The TRANSFAC project
|The "huge" number of eukaryotic transcription factors (TFs) prompted me to make some early attempts to review and systematize them1, 2. At that time, although the number of newly discovered TFs seemed to grow rapidly and getting unmanageable, we know now that it was a tiny percentage of what we know today, about 20 years later. Also the number of TF binding sites (TFBSs) in promoters and enhancers grew quickly, so that I decided to put the available knowledge about transcriptional regulators and their target sequences together in one compilation3. That compilation anticipated already the later core structure of the TRANSFAC database in arranging the feature of binding sites and the binding TFs in two separate tables, referencing to each other by the names of the TFs. A third table compiled the amino acid sequences of the one motif mediating sequence-specific DNA-binding that was known at that time for eukaryotic TFs, the zinc finger.|
The front page and one table page of the original compilation3, which laid the foundations for the later TRANSFAC database.

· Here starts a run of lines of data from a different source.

-- ==== Sys2Proof/Machine/Real.lean ====
section
/-! DEFINITION. Exact real arithmetic: dyadic numbers, fractions, the rounding helpers of R55 and R60, and brackets of
square roots, powers of two and logarithms. Nothing here knows a number format. -/

namespace Sys2Proof.Machine

/-- The dyadic number m * 2^e. -/
structure Dy where
  m : Int
  e : Int
  deriving DecidableEq, Repr

/-- 2^k for a whole k that is not negative, as a natural number. -/
def pow2N (k : Int) : Nat := 2 ^ k.toNat

namespace Dy
/-- Zero. -/
def zero : Dy := ⟨0, 0⟩
/-- 2^k. -/
def pow2 (k : Int) : Dy := ⟨1, k⟩
/-- The integer m. -/
def ofInt (m : Int) : Dy := ⟨m, 0⟩
/-- Sum. -/
def add (a b : Dy) : Dy :=
  if a.m = 0 then b else if b.m = 0 then a else
  let e := min a.e b.e
  ⟨a.m * pow2N (a.e - e) + b.m * pow2N (b.e - e), e⟩
/-- Product. -/
def mul (a b : Dy) : Dy := if a.m = 0 || b.m = 0 then zero else ⟨a.m * b.m, a.e + b.e⟩
/-- Negation. -/
def neg (a : Dy) : Dy := ⟨-a.m, a.e⟩
/-- Difference. -/
def sub (a b : Dy) : Dy := add a (neg b)
/-- Magnitude. -/
def abs (a : Dy) : Dy := ⟨a.m.natAbs, a.e⟩
/-- a <= b. -/
def le (a b : Dy) : Bool := decide ((sub a b).m ≤ 0)
/-- a < b. -/
def lt (a b : Dy) : Bool := decide ((sub a b).m < 0)
/-- Equality of values. -/
def eq (a b : Dy) : Bool := decide ((sub a b).m = 0)
/-- The larger value. -/
def max (a b : Dy) : Dy := if le a b then b else a
/-- The smaller value. -/
def min (a b : Dy) : Dy := if le a b then a else b
/-- a * 2^k. -/
def scale (a : Dy) (k : Int) : Dy := ⟨a.m, a.e + k⟩
/-- Sum of a list. -/
def sum (l : List Dy) : Dy := l.foldl add zero
end Dy

/-- The fraction n / d, d positive, not reduced. -/
structure Frac where
  n : Int
  d : Nat
  deriving DecidableEq, Repr

/-- A dyadic number as a fraction. -/
def Dy.frac (a : Dy) : Frac := if 0 ≤ a.e then ⟨a.m * pow2N a.e, 1⟩ else ⟨a.m, pow2N (-a.e)⟩

namespace Frac
/-- The integer m. -/
def ofInt (m : Int) : Frac := ⟨m, 1⟩
/-- Sum. -/
def add (a b : Frac) : Frac := ⟨a.n * b.d + b.n * a.d, a.d * b.d⟩
/-- Negation. -/
def neg (a : Frac) : Frac := ⟨-a.n, a.d⟩
/-- Difference. -/
def sub (a b : Frac) : Frac := add a (neg b)
/-- Product. -/
def mul (a b : Frac) : Frac := ⟨a.n * b.n, a.d * b.d⟩
/-- Reciprocal of a number that is not zero. -/
def inv (a : Frac) : Frac := if 0 ≤ a.n then ⟨a.d, a.n.natAbs⟩ else ⟨-a.d, a.n.natAbs⟩
/-- Quotient by a number that is not zero. -/
def div (a b : Frac) : Frac := mul a (inv b)
/-- Magnitude. -/
def abs (a : Frac) : Frac := ⟨a.n.natAbs, a.d⟩
/-- a <= b. -/
def le (a b : Frac) : Bool := decide (a.n * b.d ≤ b.n * a.d)
/-- a < b. -/
def lt (a b : Frac) : Bool := decide (a.n * b.d < b.n * a.d)
/-- Equality of values. -/
def eq (a b : Frac) : Bool := decide (a.n * b.d = b.n * a.d)
/-- The larger value. -/
def max (a b : Frac) : Frac := if le a b then b else a
/-- a * 2^k. -/
def scale (a : Frac) (k : Int) : Frac := if 0 ≤ k then ⟨a.n * pow2N k, a.d⟩ else ⟨a.n, a.d * pow2N (-k)⟩
/-- Floor(Log2(|a|)) for a number that is not zero (R55). -/
def log2 (a : Frac) : Int :=
  let n := a.n.natAbs
  let k : Int := (Nat.log2 n : Int) - Nat.log2 a.d
  let ok := if 0 ≤ k then a.d * pow2N k ≤ n else a.d ≤ n * pow2N (-k)
  if ok then k else k - 1
end Frac

/-! ### Rounding (R55, R60) -/

/-- The rule by which a quotient becomes an integer: the modes of R57, or the carry of stochastic rounding. -/
inductive Rnd where
  | rn | rz | ru | rd
  /-- RoundSR (R60): drawn bits z and grid exponent s of the source. -/
  | sr (z : Nat) (s : Int)
  deriving DecidableEq, Repr

/-- Log2 of Ulp(x, P, Emin) for x not zero (R55). -/
def ulpExp (x : Frac) (P : Nat) (emin : Int) : Int := max x.log2 emin - P + 1

/-- The integer that num / den rounds to; neg is the sign of the value rounded, q the exponent of its grid step (R55,
R60). -/
def roundQuot (r : Rnd) (neg : Bool) (num den : Nat) (q : Int) : Nat :=
  let fl := num / den
  let rem := num % den
  let up := if rem = 0 then fl else fl + 1
  match r with
  | .rn => if 2 * rem < den then fl else if den < 2 * rem then fl + 1 else if fl % 2 = 0 then fl else fl + 1
  | .rz => fl
  | .ru => if neg then fl else up
  | .rd => if neg then up else fl
  | .sr z s =>
    let k := if q ≤ s then 0 else min 24 (q - s).toNat
    let dd := rem * 2 ^ k / den
    fl + (dd + z % 2 ^ k) / 2 ^ k

/-- RoundToP or RoundSR of a magnitude x > 0 with sign neg: the multiple of the grid step and the step's exponent. -/
def roundMag (r : Rnd) (neg : Bool) (x : Frac) (P : Nat) (emin : Int) : Nat × Int :=
  let q := ulpExp x P emin
  let y := x.abs.scale (-q)
  (roundQuot r neg y.n.natAbs y.d q, q)

/-- RoundToP(x, P, Emin, rz): TruncP of R76. -/
def truncP (x : Dy) (P : Nat) (emin : Int) : Dy :=
  if x.m = 0 then x else
  let (m, q) := roundMag .rz (decide (x.m < 0)) x.frac P emin
  ⟨if x.m < 0 then -(m : Int) else m, q⟩

/-- R56: x, rounded to P bits as if the exponent range had no lower limit, lies below 2^Emin. -/
def tinyAt (r : Rnd) (neg : Bool) (x : Frac) (P : Nat) (emin : Int) : Bool :=
  let (m, q) := roundMag r neg x P (min x.log2 emin)
  Dy.lt ⟨m, q⟩ (Dy.pow2 emin)

/-! ### Brackets of irrational values -/

/-- Newton steps for the integer square root, from an upper start. -/
def isqrtLoop : Nat → Nat → Nat → Nat
  | 0, _, x => x
  | fuel + 1, n, x =>
    let y := (x + n / x) / 2
    if x ≤ y then x else isqrtLoop fuel n y

/-- Floor(Sqrt(n)). -/
def isqrt (n : Nat) : Nat := if n = 0 then 0 else isqrtLoop (Nat.log2 n + 8) n (2 ^ (Nat.log2 n / 2 + 1))

/-- A closed interval that holds a real number. -/
structure Iv where
  lo : Frac
  hi : Frac
  deriving DecidableEq, Repr

namespace Iv
/-- A single number. -/
def pt (a : Frac) : Iv := ⟨a, a⟩
/-- Sum. -/
def add (a b : Iv) : Iv := ⟨a.lo.add b.lo, a.hi.add b.hi⟩
/-- Difference. -/
def sub (a b : Iv) : Iv := ⟨a.lo.sub b.hi, a.hi.sub b.lo⟩
/-- Product with a number that is not negative. -/
def smul (k : Frac) (a : Iv) : Iv := ⟨k.mul a.lo, k.mul a.hi⟩
/-- Reciprocal of an interval above zero. -/
def inv (a : Iv) : Iv := ⟨a.hi.inv, a.lo.inv⟩
/-- |a|. -/
def abs (a : Iv) : Iv :=
  if 0 ≤ a.lo.n then a else if a.hi.n ≤ 0 then ⟨a.hi.neg, a.lo.neg⟩ else ⟨Frac.ofInt 0, a.hi.max a.lo.neg⟩
/-- a * 2^k. -/
def scale (a : Iv) (k : Int) : Iv := ⟨a.lo.scale k, a.hi.scale k⟩
end Iv

/-- The square root of x >= 0 when it is rational. -/
def sqrtExact (x : Frac) : Option Frac :=
  let p := x.n.natAbs * x.d
  let r := isqrt p
  if r * r = p then some ⟨r, x.d⟩ else none

/-- A bracket of Sqrt(x), x >= 0, of about prec bits: a point when the root is rational. -/
def sqrtIv (x : Frac) (prec : Nat) : Iv :=
  match sqrtExact x with
  | some r => Iv.pt r
  | none =>
    let sh := prec + Nat.log2 x.d
    let r := isqrt (x.n.natAbs * 2 ^ (2 * sh) / x.d)
    ⟨⟨r, 2 ^ sh⟩, ⟨r + 1, 2 ^ sh⟩⟩

/-- Terms of a series in units of 2^-prec: each is the last times a / b, over k or a factor that grows with k. -/
def expLoop : Nat → Nat → Nat → Nat → Nat → Nat → Nat
  | 0, _, _, _, _, acc => acc
  | fuel + 1, k, y, one, term, acc =>
    let t := term * y / (one * k)
    if t = 0 then acc else expLoop fuel (k + 1) y one t (acc + t)

/-- Sum of z^(2k+1) / (2k+1) in units of 2^-prec, with z2 = z^2 in those units. -/
def atanhLoop : Nat → Nat → Nat → Nat → Nat → Nat → Nat
  | 0, _, _, _, _, acc => acc
  | fuel + 1, k, z2, one, pw, acc =>
    if pw = 0 then acc else atanhLoop fuel (k + 2) z2 one (pw * z2 / one) (acc + pw / k)

/-- A bracket of ln((1 + z) / (1 - z)) = 2 atanh z for z = n / d, 0 <= z <= 1/3: each floored term lies less than one unit
below its exact value, and the tail is below one unit. -/
def lnRatioIv (n d prec : Nat) : Iv :=
  let one := 2 ^ prec
  let z := n * one / d
  let a := atanhLoop (prec + 2) 1 (z * z / one) one z 0
  ⟨⟨2 * a, one⟩, ⟨2 * (a + 4 * prec + 16), one⟩⟩

/-- A bracket of ln 2 = 2 atanh(1/3). -/
def ln2Iv (prec : Nat) : Iv := lnRatioIv 1 3 prec

/-- A bracket of 2^f for 0 <= f < 1: the exponential series of f ln 2. -/
def exp2UnitIv (f : Frac) (prec : Nat) : Iv :=
  let one := 2 ^ prec
  let l := ln2Iv prec
  let ylo := f.n.natAbs * l.lo.n.natAbs / f.d
  let yhi := f.n.natAbs * l.hi.n.natAbs / f.d + 1
  let lo := expLoop (prec + 2) 1 ylo one one one
  let hi := expLoop (prec + 2) 1 yhi one one one
  ⟨⟨lo, one⟩, ⟨hi + 4 * prec + 16, one⟩⟩

/-- A bracket of 2^x. -/
def exp2Iv (x : Frac) (prec : Nat) : Iv :=
  let i := x.n / (x.d : Int)
  let f : Frac := ⟨x.n % (x.d : Int), x.d⟩
  if f.n = 0 then Iv.pt ((Frac.ofInt 1).scale i) else (exp2UnitIv f prec).scale i

/-- The whole number log2 of a power of two. -/
def log2Exact (x : Frac) : Option Int :=
  let k := x.log2
  if Frac.eq x ((Frac.ofInt 1).scale k) then some k else none

/-- A bracket of log2 x, x > 0. -/
def log2Iv (x : Frac) (prec : Nat) : Iv :=
  match log2Exact x with
  | some k => Iv.pt (Frac.ofInt k)
  | none =>
    let k := x.log2
    let m := x.scale (-k)
    let n := m.n.natAbs
    let r := lnRatioIv (n - m.d) (n + m.d) prec
    let l := ln2Iv prec
    (Iv.pt (Frac.ofInt k)).add ⟨r.lo.div l.hi, r.hi.div l.lo⟩

/-- The first of several precisions, each twice the last, at which the bracket decides the question; the last bracket's
upper end when none does. -/
def refine {α : Type} [DecidableEq α] (f : Frac → α) (iv : Nat → Iv) : Nat → Nat → α
  | 0, prec => f (iv prec).hi
  | fuel + 1, prec =>
    let v := iv prec
    if f v.lo = f v.hi then f v.hi else refine f iv fuel (2 * prec)

end Sys2Proof.Machine
end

The whole project was started as a purely private initiative, on my own ATARI computer. A smart student of our department, Thomas Heinemeyer, stepped in and migrated the binding site data from a simple text file into a reference database, which had to be tweeked quite a bit to deal with this type of data. I did it then with the factor data, and used the system for maintaining the database for quite a while. With the head of our department, John Collins, we found a dedicated well-wisher of this little initiative since he recognized its potential value for the upcoming human genome research.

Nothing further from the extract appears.